INPUT DATA:

--------------------------------

-- ==== Sys2Proof/Machine/Network.lean ====
section
/-! DEFINITION. Network ports and network audio (R150 to R155, R167 to R188): links and modules, flows, packets, address
resolution and group membership, and their commands and events. -/
namespace Sys2Proof.Machine

/-! ### Ports -/

def getPort (s : State) (n : Nat) : PortState := if n = 0 then s.nw.port0 else s.nw.port1

def modPort (n : Nat) (f : PortState → PortState) (s : State) : State :=
  if n = 0 then { s with nw := { s.nw with port0 := f s.nw.port0 } } else { s with nw := { s.nw with port1 := f s.nw.port1 } }

def getPtp (s : State) (n : Nat) : PtpState := if n = 0 then s.nw.ptp0 else s.nw.ptp1

def modPtp (n : Nat) (f : PtpState → PtpState) (s : State) : State :=
  if n = 0 then { s with nw := { s.nw with ptp0 := f s.nw.ptp0 } } else { s with nw := { s.nw with ptp1 := f s.nw.ptp1 } }

/-- The committed configuration of a port; a port missing from it is disabled (R151). -/
def portCfg (t : Tables) (n : Nat) : PortCfg := (tabGet none t.port n).getD { mode := 0 }

def portMode (t : Tables) (n : Nat) : Nat := (portCfg t n).mode

/-- The power domain of a port is on (Table PW-6). -/
def portPowered (s : State) (n : Nat) : Bool :=
  let m := nth {} s.pw.domains (9 + n)
  m.run.getD m.on

def linkUp (s : State) (n : Nat) : Bool := decide (2 ≤ (getPort s n).link)

/-- A port carries traffic: its link is up and a commit has become live (R151). -/
def portServes (s : State) (n : Nat) : Bool := decide (n < 2) && s.firstLive && linkUp s n && s.mode != .hush

/-- The 802.1Q tag of a port's frames (R181). -/
def portTag (c : PortCfg) : Option (Nat × Nat) := if c.vlan then some (c.pcp, c.vid) else none

/-- The header of a frame from the unit's own addresses (R154). -/
def unitHdr (c : PortCfg) (dst dscp : Nat) : NetHdr :=
  { mac := Config.unitMac, tag := portTag c, src := if dst = 0 then 0 else c.unitIp, dst, dscp, udp := 0 }

/-- The header of a frame from the service addresses (R154, R171). -/
def serviceHdr (c : PortCfg) (dst dscp udp : Nat) : NetHdr :=
  { mac := c.mac, tag := portTag c, src := if dst = 0 then 0 else c.serviceIp, dst, dscp, udp }

/-- Log entry 84 (DESIGN CHOICE). -/
def netSend (n : Nat) (h : NetHdr) (m : NetMsg) (s : State) : State := { s with out := .net n h m :: s.out }

/-- Log entry 35 (DEDUCED). -/
def dropFrame (n : Nat) (s : State) : State := modPort n (fun p => { p with rxDrops := satInc 32 p.rxDrops }) s

/-- A port may seek lock: before the first commit from CONFIGURE on, after it in its committed mode (R151). -/
def portSeeks (s : State) (n : Nat) : Bool :=
  portPowered s n && !(getPort s n).modabs && s.mode != .boot && s.mode != .hush &&
    (!s.firstLive || portMode s.live n != 0)

/-- The port starts to seek lock, 25GBASE-R first before the first commit, or is electrically idle (R151, R152). -/
def portStart (n : Nat) (s : State) : State :=
  if portSeeks s n then modPort n (fun p => { p with link := 1, txdis := false, try10 := false, tryAt := s.clock }) s
  else modPort n (fun p => { p with link := 0, txdis := true }) s

/-- NW_LINK_NOW of an up link in a mode. -/
def modeLink (m : Nat) : Nat := if m = 1 then 2 else if m = 2 then 3 else 4

/-- The link code that the port reaches when it gains lock now. -/
def linkCode (s : State) (n : Nat) : Nat :=
  if s.firstLive then modeLink (portMode s.live n) else if (getPort s n).try10 then 4 else 2

/-! ### Flows -/

def rxFlow (t : Tables) (i : Nat) : Option FlowCfg := tabGet none t.rx i
def txFlowCfg (t : Tables) (i : Nat) : Option FlowCfg := tabGet none t.txFlow i

/-- Samples per packet (Table NW-7), media-clock counts per frame, flow rate in Hz, bytes per sample. -/
def flowN (c : FlowCfg) : Nat := nth 48 [6, 12, 16, 48, 192] c.ptime * (if c.r96 then 2 else 1)
def flowH (c : FlowCfg) : Nat := if c.r96 then 2 else 1
def flowF (c : FlowCfg) : Nat := 48000 * flowH c
def flowB (c : FlowCfg) : Nat := if c.l24 then 3 else 2

/-- The UDP payload (R168). -/
def flowPayload (c : FlowCfg) : Nat := 12 + c.ch * flowN c * flowB c

/-- D_s and L of R173. -/
def flowDs (c : FlowCfg) : Nat := (c.depth * flowF c + 999999) / 1000000
def flowL (c : FlowCfg) : Nat := if c.off = 0 then flowDs c else c.off

/-- The port takes part in the flow. -/
def flowOn (c : FlowCfg) (port : Nat) : Bool := nbit c.ports port
def flowDst (c : FlowCfg) (port : Nat) : Nat := if port = 0 then c.dstA else c.dstB
def flowUdp (c : FlowCfg) (port : Nat) : Nat := if port = 0 then c.udpA else c.udpB
def flowSrc (c : FlowCfg) (port : Nat) : Nat := if port = 0 then c.srcA else c.srcB

/-- Source slots of a receive flow. -/
def flowSlots (c : FlowCfg) : Nat × Nat := (c.slot, c.ch * flowH c)

def rxState (s : State) (i : Nat) : FlowState := tabGet {} s.nw.rx i
def txFlowState (s : State) (i : Nat) : FlowState := tabGet {} s.nw.tx i
def modRxFlow (i : Nat) (f : FlowState → FlowState) (s : State) : State := { s with nw := { s.nw with rx := tabMod {} s.nw.rx i f } }
def modTxFlow (i : Nat) (f : FlowState → FlowState) (s : State) : State := { s with nw := { s.nw with tx := tabMod {} s.nw.tx i f } }

/-- The media-clock count at the start of the present frame (R170), raised by 2^32 so that a count just below zero is a
number too. -/
def mediaCount (s : State) (c : FlowCfg) : Nat := s.spindle / frameLen (f441 s) * flowH c + 2 ^ 32

/-- The count nearest to `m` that is `ts` modulo 2^32. -/
def fullCount (m ts : Nat) : Nat :=
  let d := (ts + (2 ^ 32 - m % 2 ^ 32)) % 2 ^ 32
  if d < 2 ^ 31 then m + d else m + d - 2 ^ 32

/-! ### Reception (R173 to R176) -/

/-- RTP as the device supports it (Table NW-6). -/
def rtpPlain (p : RtpPacket) : Bool :=
  p.version == 2 && !p.padding && !p.ext && p.cc == 0 && !p.marker && decide (96 ≤ p.pt) && decide (p.pt ≤ 127)

/-- The packet matches the flow (R167, R174). -/
def flowTakes (c : FlowCfg) (port : Nat) (p : RtpPacket) : Bool :=
  rtpPlain p && c.en && flowOn c port && p.dst == flowDst c port && p.udp == flowUdp c port &&
    (flowSrc c port == 0 || p.src == flowSrc c port) && (c.ssrc == 0 || p.ssrc == c.ssrc) && (c.pt == 0 || p.pt == c.pt) &&
    p.payload.length + 12 == flowPayload c

/-- The enabled flows of a port that take a packet. -/
def flowHits (s : State) (n : Nat) (p : RtpPacket) : List (Nat × FlowCfg) :=
  s.live.rx.filterMap (fun e => match e.2 with
    | some c => if flowTakes c n p then some (e.1, c) else none
    | none => none)

/-- A packet delivers on its path, and clears a loss (R175, R176). -/
def flowAlive (port : Nat) (s : State) (f : FlowState) : FlowState :=
  let g := { f with lost := false }
  if port = 0 then { g with aOk := true, aLast := s.clock } else { g with bOk := true, bLast := s.clock }

/-- One matching flow takes a packet (R174, R175): it is accepted, whether it comes late, early or in time; a later copy
is not counted. Log entry 35 (DEDUCED). -/
def flowPacket (port : Nat) (p : RtpPacket) (s : State) (i : Nat) (c : FlowCfg) : State :=
  let m := mediaCount s c
  let r := fullCount m p.ts
  let heard : FlowState → FlowState := fun f => { flowAlive port s f with pkts := (f.pkts + 1) % 2 ^ 32, lastTs := p.ts }
  let take : FlowState → FlowState := fun f =>
    if f.buf.any (fun e => e.1 == r) || f.played.contains r then flowAlive port s f
    else if r + flowL c < m then { heard f with late := satInc 16 f.late }
    else if m + flowDs c < r + flowN c then { heard f with early := satInc 16 f.early }
    else { heard f with buf := (r, p.payload) :: f.buf }
  modRxFlow i take s

/-- MEDIA_PACKET_RECEIVED: a packet that matches two flows feeds both; one that matches none is discarded and counted
(R153, R174). While the data plane is stopped no frame takes samples. Log entry 35 (DEDUCED). -/
def packetIn (port : Nat) (p : RtpPacket) (s : State) : State :=
  if portServes s port = false then s
  else
    let hits := flowHits s port p
    if hits.isEmpty then dropFrame port s
    else if s.dataPlane ≠ .running then s
    else hits.foldl (fun (t : State) h => flowPacket port p t h.1 h.2) s

/-- The sample of media count `k` and channel `j`, from the accepted packets. -/
def bufSample (c : FlowCfg) (buf : List (Nat × Bytes)) (k j : Nat) : Option Int :=
  match buf.find? (fun e => decide (e.1 ≤ k) && decide (k < e.1 + flowN c)) with
  | none => none
  | some e =>
    let i := ((k - e.1) * c.ch + j) * flowB c
    some (if c.l24 then toSigned 32 (ofBe (slice e.2 i 3) * 256) else toSigned 32 (ofBe (slice e.2 i 2) * 65536))

/-- One sample instant of a receive flow plays: its channels, and whether a packet supplied it. -/
def playInstant (c : FlowCfg) (i m r : Nat) (acc : State × Tab Int) : State × Tab Int :=
  let st := rxState acc.1 i
  let k := m + r - flowL c
  match bufSample c st.buf k 0 with
  | none =>
    let miss : FlowState → FlowState := fun f =>
      { f with missing := if f.missRun % flowN c = 0 then satInc 16 f.missing else f.missing, missRun := f.missRun + 1 }
    (modRxFlow i miss acc.1, acc.2)
  | some _ =>
    let b := (List.range c.ch).foldl (fun b j => putSlot (c.slot + j * flowH c + r) ((bufSample c st.buf k j).getD 0) b) acc.2
    (modRxFlow i (fun f => { f with missRun := 0 }) acc.1, b)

--------------------------------

TASK GOAL: The lines above starting at the one that contains "let heard : FlowState" and ending at the one that contains "if f.buf.any (fun" must be transcribed exactly, and no other lines may appear.

RESPONSE TO THE EXERCISE:
  let heard : FlowState → FlowState := fun f => { flowAlive port s f with pkts := (f.pkts + 1) % 2 ^ 32, lastTs := p.ts }
  let take : FlowState → FlowState := fun f =>
    if f.buf.any (fun e => e.1 == r) || f.played.contains r then flowAlive port s f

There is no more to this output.